-- ==== Sys2Proof/Laws/Frame.lean ====
section
/-! SUPPORT. What the shared operations can do, said once: counting and metering, the effects of register writes, memory writes,
and the course of one core instruction. -/

namespace Sys2Proof.Machine
open Sys2Proof

/-! ### Counting and metering change the counter sets only -/

theorem State.countOne_only (s : State) (base cls ev n : Nat) (at_ : EvAttr) :
    ∃ m, s.countOne base cls ev n at_ = { s with ctrs := m } := by
  unfold State.countOne; split
  · exact ⟨_, rfl⟩
  · exact ⟨s.ctrs, rfl⟩

theorem State.count_only (s : State) (d u cls ev n : Nat) (at_ : EvAttr) :
    ∃ m, s.count d u cls ev n at_ = { s with ctrs := m } := by
  unfold State.count
  split
  · exact ⟨s.ctrs, rfl⟩
  · obtain ⟨a, ha⟩ := State.countOne_only s (counterBlock d + 0x100 * u) cls ev n at_
    obtain ⟨b, hb⟩ := State.countOne_only { s with ctrs := a } (counterBlock d + 0x100 * u + 0x40) cls ev n at_
    obtain ⟨e, he⟩ := State.countOne_only { s with ctrs := b } (counterBlock d + 0x100 * u + 0x80) cls ev n at_
    obtain ⟨f, hf⟩ := State.countOne_only { s with ctrs := e } (counterBlock d + 0x100 * u + 0xC0) cls ev n at_
    exact ⟨f, by simp only []; rw [ha, hb, he, hf]⟩

theorem State.meter_only (s : State) (d m dir n : Nat) : ∃ v, s.meter d m dir n = { s with ctrs := v } := by
  unfold State.meter; simp only []; split
  · exact ⟨_, rfl⟩
  · exact ⟨s.ctrs, rfl⟩

/-- Counting keeps the canonical form of the counter sets. -/
theorem State.wf_countOne (s : State) (base cls ev n : Nat) (at_ : EvAttr) (h : SMap.wf regReset s.ctrs = true) :
    SMap.wf regReset (s.countOne base cls ev n at_).ctrs = true := by
  unfold State.countOne
  split
  · exact State.wf_setCtr s _ _ h
  · exact h

theorem State.wf_count (s : State) (d u cls ev n : Nat) (at_ : EvAttr) (h : SMap.wf regReset s.ctrs = true) :
    SMap.wf regReset (s.count d u cls ev n at_).ctrs = true := by
  unfold State.count
  split
  · exact h
  · exact State.wf_countOne _ _ _ _ _ _ (State.wf_countOne _ _ _ _ _ _ (State.wf_countOne _ _ _ _ _ _
      (State.wf_countOne _ _ _ _ _ _ h)))

theorem State.wf_meter (s : State) (d m dir n : Nat) (h : SMap.wf regReset s.ctrs = true) :
    SMap.wf regReset (s.meter d m dir n).ctrs = true := by
  unfold State.meter
  simp only []
  split
  · exact State.wf_setCtr s _ _ h
  · exact h

/-! ### The effects of register writes -/

/-- With no register write posted nothing is left to do. -/
theorem State.settle_of_nil (s : State) (h : s.posted = []) : s.settle = s := by
  unfold State.settle State.settleGo; rw [h]

/-- Afterwards none is posted. -/
theorem State.settleGo_posted (n : Nat) (s : State) : (State.settleGo n s).posted = [] := by
  induction n generalizing s with
  | zero => rfl
  | succ n ih =>
    unfold State.settleGo
    split
    · assumption
    · exact ih _

theorem State.settle_posted (s : State) : s.settle.posted = [] := State.settleGo_posted 8 s

/-! ### Memory of the state -/

/-- A fold of updates that each change only the counter sets and the initialisation map changes only those. -/
def OnlyMarked (s t : State) : Prop := ∃ m k, t = { s with ctrs := m, marked := k }

theorem OnlyMarked.refl (s : State) : OnlyMarked s s := ⟨s.ctrs, s.marked, rfl⟩

theorem OnlyMarked.trans {s t u : State} (h : OnlyMarked s t) (g : OnlyMarked t u) : OnlyMarked s u := by
  obtain ⟨m, k, rfl⟩ := h
  obtain ⟨n, l, rfl⟩ := g
  exact ⟨n, l, rfl⟩

theorem OnlyMarked.foldl {β : Type} (f : State → β → State) (hf : ∀ s b, OnlyMarked s (f s b)) (bs : List β) (s : State) :
    OnlyMarked s (bs.foldl f s) := by
  induction bs generalizing s with
  | nil => exact OnlyMarked.refl s
  | cons b bs ih => exact (hf s b).trans (ih (f s b))

theorem OnlyMarked.meter (s : State) (d m dir n : Nat) : OnlyMarked s (s.meter d m dir n) := by
  obtain ⟨v, hv⟩ := State.meter_only s d m dir n
  exact ⟨v, s.marked, by rw [hv]⟩

/-- Marking the chunks of a range counts at the meters and changes nothing else. -/
theorem State.markRange_only (s : State) (a n : Nat) : OnlyMarked s (s.markRange a n) := by
  have hc : ∀ s c, OnlyMarked s (State.meterChunk s c) := fun s c =>
    OnlyMarked.foldl _ (fun s h => OnlyMarked.foldl _ (fun s p => by
      split
      · exact OnlyMarked.meter s _ _ _ _
      · exact OnlyMarked.refl s) _ s) _ s
  unfold State.markRange
  split
  · refine OnlyMarked.foldl _ (fun s i => ?_) _ s
    unfold State.markChunk
    split
    · exact OnlyMarked.refl s
    · obtain ⟨m, k, h⟩ := hc s ((a + 2 ^ 20 * i) / 2 ^ 20)
      exact ⟨m, nsAdd s.marked ((a + 2 ^ 20 * i) / 2 ^ 20), by rw [h]⟩
  · exact OnlyMarked.refl s

/-- Bytes written into the state's memory; beside them only the initialisation map, the meters and the bit errors of the words written
whole move. -/
theorem State.poke_only (s : State) (a : Nat) (bs : List Byte) :
    ∃ m k u, s.poke a bs = { s with ctrs := m, marked := k, upsets := u, mem := memWriteN s.mem a bs } := by
  obtain ⟨m, k, h⟩ := State.markRange_only s a bs.length
  exact ⟨m, k, _, by unfold State.poke; dsimp only []; rw [h]⟩

theorem State.mem_poke (s : State) (a : Nat) (bs : List Byte) : (s.poke a bs).mem = memWriteN s.mem a bs := by
  obtain ⟨m, k, u, h⟩ := State.poke_only s a bs; rw [h]

theorem State.wf_poke (s : State) (a : Nat) (bs : List Byte) (h : Memory.wf s.mem = true) : Memory.wf (s.poke a bs).mem = true := by
  rw [State.mem_poke]; exact Memory.wf_writeN s.mem a bs h

theorem State.wf_setTag (s : State) (g : Nat) (h : nsWf s.tags = true) : nsWf (s.setTag g).tags = true := nsWf_add s.tags g h

theorem State.wf_clearTags (s : State) (gs : List Nat) (h : nsWf s.tags = true) : nsWf (s.clearTags gs).tags = true := by
  show nsWf (gs.foldl nsDel s.tags) = true
  generalize s.tags = m at h ⊢
  induction gs generalizing m with
  | nil => exact h
  | cons g gs ih => exact ih _ (nsWf_del m g h)

/-! ### The course of one instruction -/

/-- A command whose transactions all proceed has its effect; one that meets a die in HOLD has none. -/
theorem State.attempt_of_ok (s : State) (f : State → State) (h : (f { s with stalled := false }).stalled = false) :
    s.attempt f = f { s with stalled := false } := by
  unfold State.attempt; simp only [h, Bool.false_eq_true, if_false]

theorem State.attempt_of_held (s : State) (f : State → State) (h : (f { s with stalled := false }).stalled = true) :
    s.attempt f = s := by
  unfold State.attempt; simp only [h, if_true]

/-- A core that issues nothing leaves the state. -/
theorem State.instr_idle (s : State) (c : Nat) (body : OnCore Flow) (done : State → State) (h : s.issues c = false) :
    s.instr c body done = .next s := by
  unfold State.instr; simp [h]

/-- An instruction never ends in a fault or a refusal. -/
theorem State.instr_next (s : State) (c : Nat) (body : OnCore Flow) (done : State → State) : ∃ t, s.instr c body done = .next t :=
  ⟨_, rfl⟩

/-- The core as it is when its instruction is fetched. -/
def State.fetching (s : State) (c : Nat) : CoreS := (s.begun c).core c

theorem State.fetching_eq (s : State) (c : Nat) : s.fetching c = { s.core c with waiting := false, cut := false } := by
  unfold State.fetching State.begun; rw [State.core_modCore, if_pos rfl]; rfl

/-- What an instruction that has been fetched does: it retires, raises its exception, ends in a halt, or is abandoned. -/
def State.afterFetch (s s1 : State) (c ic : Nat) (body : OnCore Flow) (done : State → State) : State :=
  match body ⟨s1, c, 0, 0, false⟩ with
  | .error (.exn 0x12 _ _) r => r.st.settle
  | .error (.exn k e w) r =>
    (State.returns c (s.fetching c) k e (r.st.raiseAt c (s.fetching c) k e w ic r.dc r.src false)).settle
  | .error .abandoned r => (r.st.modCore c fun y => { y with cut := true }).settle
  | .ok f r => done (r.st.retire c (s.fetching c) f ic r.dc r.src r.waited)

theorem State.instr_fetched {s s1 : State} {c ic : Nat} (h : s.Fetches c ic s1) (body : OnCore Flow) (done : State → State) :
    s.instr c body done =
      .next (if (s.afterFetch s1 c ic body done).stalled then s else s.afterFetch s1 c ic body done) := by
  obtain ⟨hi, hd, hf, -⟩ := h
  have hn : (!(s.fetching c).imprecise.isEmpty && (s.fetching c).delay.isNone) = false := by
    rw [State.fetching_eq]
    rcases hd with hd | hd
    · simp [hd]
    · cases hx : (s.core c).delay
      · exact absurd hx hd
      · simp
  have hr : State.run { s with stalled := false } c body done = s.afterFetch s1 c ic body done := by
    unfold State.run State.afterFetch
    rw [show (({ s with stalled := false } : State).modCore c fun x => { x with waiting := false, cut := false }) = s.begun c from rfl]
    simp only [hf]
    rw [show (s.begun c).core c = s.fetching c from rfl, hn]
    simp only [Bool.false_eq_true, if_false]
    all_goals rfl
  unfold State.instr State.attempt
  simp only [hi, if_true, hr]

/-- An instruction whose own work succeeds retires. -/
theorem State.instr_retires {s s1 : State} {c ic : Nat} (h : s.Fetches c ic s1) {body : OnCore Flow} {f : Flow} {r : Run}
    (hb : body ⟨s1, c, 0, 0, false⟩ = .ok f r) (done : State → State)
    (ht : (done (r.st.retire c (s.fetching c) f ic r.dc r.src r.waited)).stalled = false) :
    s.instr c body done = .next (done (r.st.retire c (s.fetching c) f ic r.dc r.src r.waited)) := by
  have ha : s.afterFetch s1 c ic body done = done (r.st.retire c (s.fetching c) f ic r.dc r.src r.waited) := by
    unfold State.afterFetch; rw [hb]
  rw [State.instr_fetched h, ha, ht]; rfl

end Sys2Proof.Machine
end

→ PROBLEM REQUIREMENTS:
The stretch of entries above that starts with the line containing "exact ⟨m, nsAdd" and goes on through the line containing "theorem State.poke_only (s" is to be transcribed exactly, and no other line is to be transcribed.

→ ANSWER SECTION:
      exact ⟨m, nsAdd s.marked ((a + 2 ^ 20 * i) / 2 ^ 20), by rw [h]⟩
  · exact OnlyMarked.refl s

/-- Bytes written into the state's memory; beside them only the initialisation map, the meters and the bit errors of the words written
whole move. -/
theorem State.poke_only (s : State) (a : Nat) (bs : List Byte) :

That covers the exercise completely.